It is generally a good idea to pick an email provider that is independent from your ISP. That way, if you need to switch ISPs for any reason, you do not need to change your email address.

Webmail, IMAP, and SSL are three features that no Mac user should be without, either. Make sure that they are available when you sign up. When a provider states that "SSH tunneling" is required for secure mail reading, this is both bad and good news. It means that they know something about security (a plus), but that checking your mail will likely involve Perl scripts and shell commands (a huge minus for most users).
Carefully Picking Your Email Address

When you sign up for an email service, you are usually encouraged to select a cool, easy-to-remember address. However, this is not always a good idea.

Indeed, spammers now use nifty robots that invent addresses by compiling common user names with common domains. For example, if your name is "John Smith," you are guaranteed to be spammed if you pick "smith," "john," or "jsmith" as your email address. The same applies to nicknames like "Bill," "Geek," or "Superdude."
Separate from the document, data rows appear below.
/-- The hypotheses of each clause of Obligations.ClocksAndCrossings can be met. -/
theorem witness_ClocksAndCrossings :
    (∃ (s : State), s.relocks = true ∧ s.clk.refOk = true)
    ∧ (∃ (s : State), s.relocks = true ∧ s.clk.refOk = false)
    ∧ (∃ (s : State), s.clocked = true ∧ s.relocks = false)
    ∧ (∃ (s : State), s.clocked = true ∧ s.clk.pllLocked = true ∧ (s.clk.refOk || s.clk.pllRefRc) = true)
    ∧ (∃ (s : State), s.clocked = true ∧ s.clk.relock ≠ none)
    ∧ (∃ (t0 : Nat) (s : State), s.clk.relock = some t0 ∧ s.clocked = true)
    ∧ (∃ (due : Nat) (s : State), s.clk.retryDue = some due ∧ s.clocked = true)
    ∧ (∃ (s : State), s.clocked = true ∧ s.clk.refOk = true)
    ∧ (∃ (s : State), s.clk.x32Xtal = true)
    ∧ (∃ (c : BitVec 4) (s : State), s.clocked = true ∧ 1 ≤ c.toNat ∧ c.toNat ≤ 4 ∧ c.toNat ≠ 2)
    ∧ (∃ (s : State), s.clocked = true)
    ∧ (∃ (c : BitVec 4) (s : State), s.clocked = true ∧ (c = 1 ∨ c = 3) ∧ bit s.clk.stopped c.toNat = false)
    ∧ (∃ (s : State), s.clocked = true ∧ bit s.clk.stopped 2 = false)
    ∧ (∃ (s : State), s.clocked = true ∧ bit s.clk.stopped 3 = true)
    ∧ (∃ (s : State), s.clocked = true ∧ bit s.clk.stopped 1 = true) :=
  ⟨⟨{ ready with clk.refOk := true }, by decide +kernel⟩,
   ⟨{ ready with clk.refOk := false }, by decide +kernel⟩,
   ⟨{ ready with clk.pllLocked := false, clk.corePll := false }, by decide +kernel⟩,
   ⟨{ ready with clk.pllLocked := true }, by decide +kernel⟩,
   ⟨{ ready with clk.relock := some 0 }, by decide +kernel⟩,
   ⟨5, { ready with clk.relock := some 5 }, by decide +kernel⟩,
   ⟨5, { ready with clk.retryDue := some 5 }, by decide +kernel⟩,
   ⟨{ ready with clk.refOk := true }, by decide +kernel⟩,
   ⟨{ ready with clk.x32Xtal := true }, by decide +kernel⟩,
   ⟨1, ready, by decide +kernel⟩,
   ⟨ready, by decide +kernel⟩,
   ⟨1, ready, by decide +kernel⟩,
   ⟨ready, by decide +kernel⟩,
   ⟨{ ready with clk.stopped := 8 }, by decide +kernel⟩,
   ⟨{ ready with clk.stopped := 2 }, by decide +kernel⟩⟩

/-- The hypotheses of each clause of Obligations.TimeBase can be met. -/
theorem witness_TimeBase :
    (∃ (s : State), s.tbRuns = true ∧ s.timeSrc = 1 ∧ s.clk.tsyncValid = true)
    ∧ (∃ (s : State), s.tbRuns = true ∧ (s.timeSrc = 1 ∨ s.timeSrc = 3) ∧ s.clk.tsyncValid = false)
    ∧ (∃ (s : State), s.tbRuns = true ∧ s.timeSrc = 3 ∧ s.clk.tsyncValid = true ∧ s.clk.following = 2 ∧ s.clk.tsyncRun < 2)
    ∧ (∃ (t0 : Nat) (s : State), s.clk.lastEvent = some t0 ∧ s.tbRuns = true ∧ s.clk.following ≠ 0)
    ∧ (∃ (s : State), s.tbRuns = true)
    ∧ (∃ (s : State), s.portAnswers = true)
    ∧ (∃ (out : BitVec 2) (steps : Byte) (s : State), s.unitsOk = true ∧ s.pm.state.logs = true ∧ -128 ≤ (s.outNow out.toNat).pending +
        steps.toInt ∧ (s.outNow out.toNat).pending + steps.toInt ≤ 127 ∧ steps ≠ BitVec.ofInt 8 (s.outNow out.toNat).pending)
    ∧ (∃ (out : BitVec 2) (steps : Byte) (s : State), s.pm.state.logs = true ∧ ((s.outNow out.toNat).pending + steps.toInt < -128 ∨ 127
        < (s.outNow out.toNat).pending + steps.toInt ∨ steps = BitVec.ofInt 8 (s.outNow out.toNat).pending)) :=
  ⟨⟨ready.withReg 0xC0008 0x40000000, by decide +kernel⟩,
   ⟨({ ready with clk.lastTsync := some 0 }).withReg 0xC0008 0x40000000, by decide +kernel⟩,
   ⟨({ ready with clk.following := 2 }).withReg 0xC0008 0xC0000000, by decide +kernel⟩,
   ⟨5, { ready with clk.lastEvent := some 5, clk.following := 1 }, by decide +kernel⟩,
   ⟨ready, by decide +kernel⟩,
   ⟨ready, by decide +kernel⟩,
   ⟨1, 1, ready, by decide +kernel⟩,
   ⟨1, 127, { ready with clk.outs := [{}, { pending := 1 }, {}, {}] }, by decide +kernel⟩⟩

/-- The hypotheses of each clause of Obligations.TwSequences can be met. -/
theorem witness_TwSequences :
    (∃ (p : BitVec 2) (result : BitVec 4) (q : TwSeq) (rest : List TwSeq) (s : State), s.unitsOk = true ∧ (s.port2 p.toNat).queue = q
        :: rest ∧ (s.port2 p.toNat).activity = 1 ∧ (result = 3 ∨ result = 9) ∧ (s.port2 p.toNat).retries < fld (s.port2
        p.toNat).cfg 6 4 ∧ s.twOn p.toNat = true)
    ∧ (∃ (p : BitVec 2) (data : BitVec 16) (got : Byte) (q : TwSeq) (rest : List TwSeq) (s : State), s.unitsOk = true ∧ s.tablesOk =
        true ∧ (s.port2 p.toNat).queue = q :: rest ∧ (s.port2 p.toNat).activity = 1 ∧ q.ending = false ∧ s.twOn p.toNat = true ∧
        (s.port2 p.toNat).clearPending = false ∧ s.twResult p.toNat q 1 data got = 1)
    ∧ (∃ (p : BitVec 2) (result : BitVec 4) (data : BitVec 16) (got : Byte) (q : TwSeq) (rest : List TwSeq) (s : State), s.unitsOk =
        true ∧ (s.port2 p.toNat).queue = q :: rest ∧ (s.port2 p.toNat).activity = 1 ∧ q.ending = false ∧ s.twOn p.toNat = true ∧
        (result = 2 ∨ result = 1 ∧ s.twResult p.toNat q 1 data got = 5 ∨ (result = 3 ∨ result = 9) ∧ fld (s.port2 p.toNat).cfg 6 4
        ≤ (s.port2 p.toNat).retries))
    ∧ (∃ (p : BitVec 2) (result : BitVec 4) (q : TwSeq) (rest : List TwSeq) (s : State), s.unitsOk = true ∧ (s.port2 p.toNat).queue = q
        :: rest ∧ (s.port2 p.toNat).activity = 1 ∧ q.ending = true ∧ s.twOn p.toNat = true ∧ (result = 1 ∨ result = 2))
    ∧ (∃ (p : BitVec 2) (result : BitVec 4) (q : TwSeq) (rest : List TwSeq) (s : State), s.unitsOk = true ∧ (s.port2 p.toNat).queue = q
        :: rest ∧ (s.port2 p.toNat).activity = 1 ∧ busResult result = true ∧ s.twOn p.toNat = false)
    ∧ (∃ (p : BitVec 2) (result : BitVec 4) (s : State), (s.port2 p.toNat).queue = [] ∨ (s.port2 p.toNat).activity ≠ 1 ∨ busResult
        result = false)
    ∧ (∃ (rail : BitVec 6) (q : TwSeq) (r : BitVec 2) (k : BitVec 3) (s : State), s.tablesOk = true ∧ s.twEnded.find? (fun e => e.1.rail
        == rail.toNat) = some (q, r) ∧ q.engine = some k.toNat ∧ (s.eng k.toNat).st = .waiting ∧ (s.eng k.toNat).busy = .margin
        rail.toNat ∧ (s.eng k.toNat).pc < lastStep k.toNat)
    ∧ (∃ (rail : BitVec 6) (q : TwSeq) (r : BitVec 2) (key : Bool × Nat) (c : Cmd) (s : State), s.tablesOk = true ∧ s.twEnded.find? (fun
        e => e.1.rail == rail.toNat) = some (q, r) ∧ q.engine = none ∧ q.cmd = some key ∧ s.cmd? key.1 key.2 = some c ∧ c.phase =
        .accepted) :=
  ⟨⟨1, 3, seq, [], (ready.withReg 0xB0040 0x80000010).withPort 1 { queue := [seq], activity := 1, cfg := 0x80000010 }, by decide +kernel⟩,
   ⟨1, 1, 1, seq, [], (ready.withReg 0xB0040 0x80000000).withPort 1 { queue := seq :: ([]), activity := 1, clearPending := false }, by decide +kernel⟩,
   ⟨1, 2, 1, 1, seq, [], (ready.withReg 0xB0040 0x80000000).withPort 1 { queue := seq :: ([]), activity := 1 }, by decide +kernel⟩,
   ⟨1, 2, { seq with ending := true }, [], (ready.withReg 0xB0040 0x80000000).withPort 1 { queue := [{ seq with ending := true }], activity := 1 }, by decide +kernel⟩,
   ⟨1, 2, seq, [], ready.withPort 1 { queue := seq :: ([]), activity := 1 }, by decide +kernel⟩,
   ⟨1, 3, (ready.withReg 0xB0040 0x80000010).withPort 1 { queue := [] }, by decide +kernel⟩,
   ⟨1, { seq with rail := 1, engine := some 1 }, 1, 1, ({ ready with twEnded := [({ seq with rail := 1, engine := some 1 }, 1)] }).withEng 1 { st := .waiting, busy := .margin 1 } 0x0, by decide +kernel⟩,
   ⟨1, { seq with rail := 1, cmd := some (false, 1) }, 1, (false, 1), { cmd with phase := .accepted }, { ready with twEnded := [({ seq with rail := 1, cmd := some (false, 1) }, 1)], port.cmds := [{ cmd with phase := .accepted }] }, by decide +kernel⟩⟩

/-- The hypotheses of each clause of Obligations.TwBusAndRequests can be met. -/
theorem witness_TwBusAndRequests :
    (∃ (p : BitVec 2) (s : State), s.unitsOk = true ∧ s.twOn p.toNat = true ∧ (s.port2 p.toNat).busy = true ∧ ((s.port2
        p.toNat).activity = 0 ∨ (s.port2 p.toNat).activity = 4) ∧ (s.port2 p.toNat).clearPending = false)
    ∧ (∃ (p : BitVec 2) (s : State), s.unitsOk = true ∧ s.twBusy p.toNat = true ∧ (s.port2 p.toNat).activity ≠ 5)
    ∧ (∃ (p : BitVec 2) (s : State), s.unitsOk = true ∧ s.twOn p.toNat = true ∧ ((s.port2 p.toNat).activity = 0 ∨ (s.port2
        p.toNat).activity = 4))
    ∧ (∃ (p : BitVec 2) (s : State), (s.port2 p.toNat).activity = 5)
    ∧ (∃ (p : BitVec 2) (s : State), (s.port2 p.toNat).activity = 1 ∨ (s.port2 p.toNat).activity = 2)
    ∧ (∃ (p : BitVec 2) (s : State), s.unitsOk = true ∧ s.twOn p.toNat = true ∧ (s.port2 p.toNat).activity = 3 ∧ (s.port2
        p.toNat).clearPending = false)
    ∧ (∃ (p : BitVec 2) (s : State), (s.port2 p.toNat).activity ≠ 3)
    ∧ (∃ (p : BitVec 2) (s : State), s.unitsOk = true ∧ s.twOn p.toNat = true ∧ (s.port2 p.toNat).activity = 3 ∧ (s.port2 p.toNat).queue
        = [])
    ∧ (∃ (p : BitVec 2) (q : TwSeq) (rest : List TwSeq) (s : State), s.unitsOk = true ∧ s.twOn p.toNat = true ∧ (s.port2
        p.toNat).activity = 3 ∧ (s.port2 p.toNat).queue = q :: rest)
    ∧ (∃ (p : BitVec 2) (s : State), s.unitsOk = true ∧ s.answers p.toNat = true ∧ (s.port2 p.toNat).activity = 0 ∧ (s.port2
        p.toNat).busy = false)
    ∧ (∃ (p : BitVec 2) (s : State), s.unitsOk = true ∧ s.answers p.toNat = true ∧ (s.port2 p.toNat).activity = 4)
    ∧ (∃ (p : BitVec 2) (addr : BitVec 7) (s : State), s.unitsOk = true ∧ s.twOn p.toNat = true ∧ (s.port2 p.toNat).activity = 2 ∧ 0x08
        ≤ addr.toNat ∧ addr.toNat ≤ 0x77)
    ∧ (∃ (p : BitVec 2) (addr : BitVec 7) (abandoned : Bool) (s : State), s.unitsOk = true ∧ s.twOn p.toNat = true ∧ (s.port2
        p.toNat).activity = 2 ∧ (abandoned = true ∨ addr.toNat < 0x08 ∨ 0x77 < addr.toNat))
    ∧ (∃ (s : State), s.unitsOk = true ∧ s.pm.state.logs = true)
    ∧ (∃ (p : BitVec 2) (s : State), s.unitsOk = true ∧ s.pm.state.logs = true ∧ s.twOn p.toNat = true) :=
  ⟨⟨1, (ready.withReg 0xB0040 0x80000000).withPort 1 { busy := true, activity := 0, clearPending := false }, by decide +kernel⟩,
   ⟨1, ready.withPort 1 { activity := 1 }, by decide +kernel⟩,
   ⟨1, (ready.withReg 0xB0040 0x80000000).withPort 1 { activity := 0 }, by decide +kernel⟩,
   ⟨1, ready.withPort 1 { activity := 5 }, by decide +kernel⟩,
   ⟨1, ready.withPort 1 { activity := 1 }, by decide +kernel⟩,
   ⟨1, (ready.withReg 0xB0040 0x80000000).withPort 1 { activity := 3, clearPending := false }, by decide +kernel⟩,
   ⟨1, ready, by decide +kernel⟩,
   ⟨1, (ready.withReg 0xB0040 0x80000000).withPort 1 { activity := 3, queue := [] }, by decide +kernel⟩,
   ⟨1, seq, [], (ready.withReg 0xB0040 0x80000000).withPort 1 { activity := 3, queue := seq :: ([]) }, by decide +kernel⟩,
   ⟨1, (ready.withReg 0xB0040 0x80000101).withPort 1 { activity := 0, busy := false }, by decide +kernel⟩,
   ⟨1, (ready.withReg 0xB0040 0x80000101).withPort 1 { activity := 4 }, by decide +kernel⟩,
   ⟨1, 0x08, (ready.withReg 0xB0040 0x80000000).withPort 1 { activity := 2 }, by decide +kernel⟩,
   ⟨1, 1, true, (ready.withReg 0xB0040 0x80000000).withPort 1 { activity := 2 }, by decide +kernel⟩,
   ⟨ready, by decide +kernel⟩,
   ⟨1, ready.withReg 0xB0040 0x80000000, by decide +kernel⟩⟩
That's why your IT manager at work may have assigned to you an address that contains strangely placed dots, dashes, or underscores. Sure, it may be a pain to type sometimes, but it can also be a lifesaver. Apply the same rules to your home email and the amount of spam you receive should decrease.

Of course, the chances increase if your address is hosted on a commonly used domain such as Hotmail, Yahoo, or the like. Don't get me wrong, this does not mean that there is something wrong with these domains. They simply make a more tempting target since once is almost guaranteed to find a match for any name there.
Using Multiple Addresses

This may sound silly and expensive, but it is now a strategy that you should consider. Some tutorials advise you to create two different accounts; I would suggest using three.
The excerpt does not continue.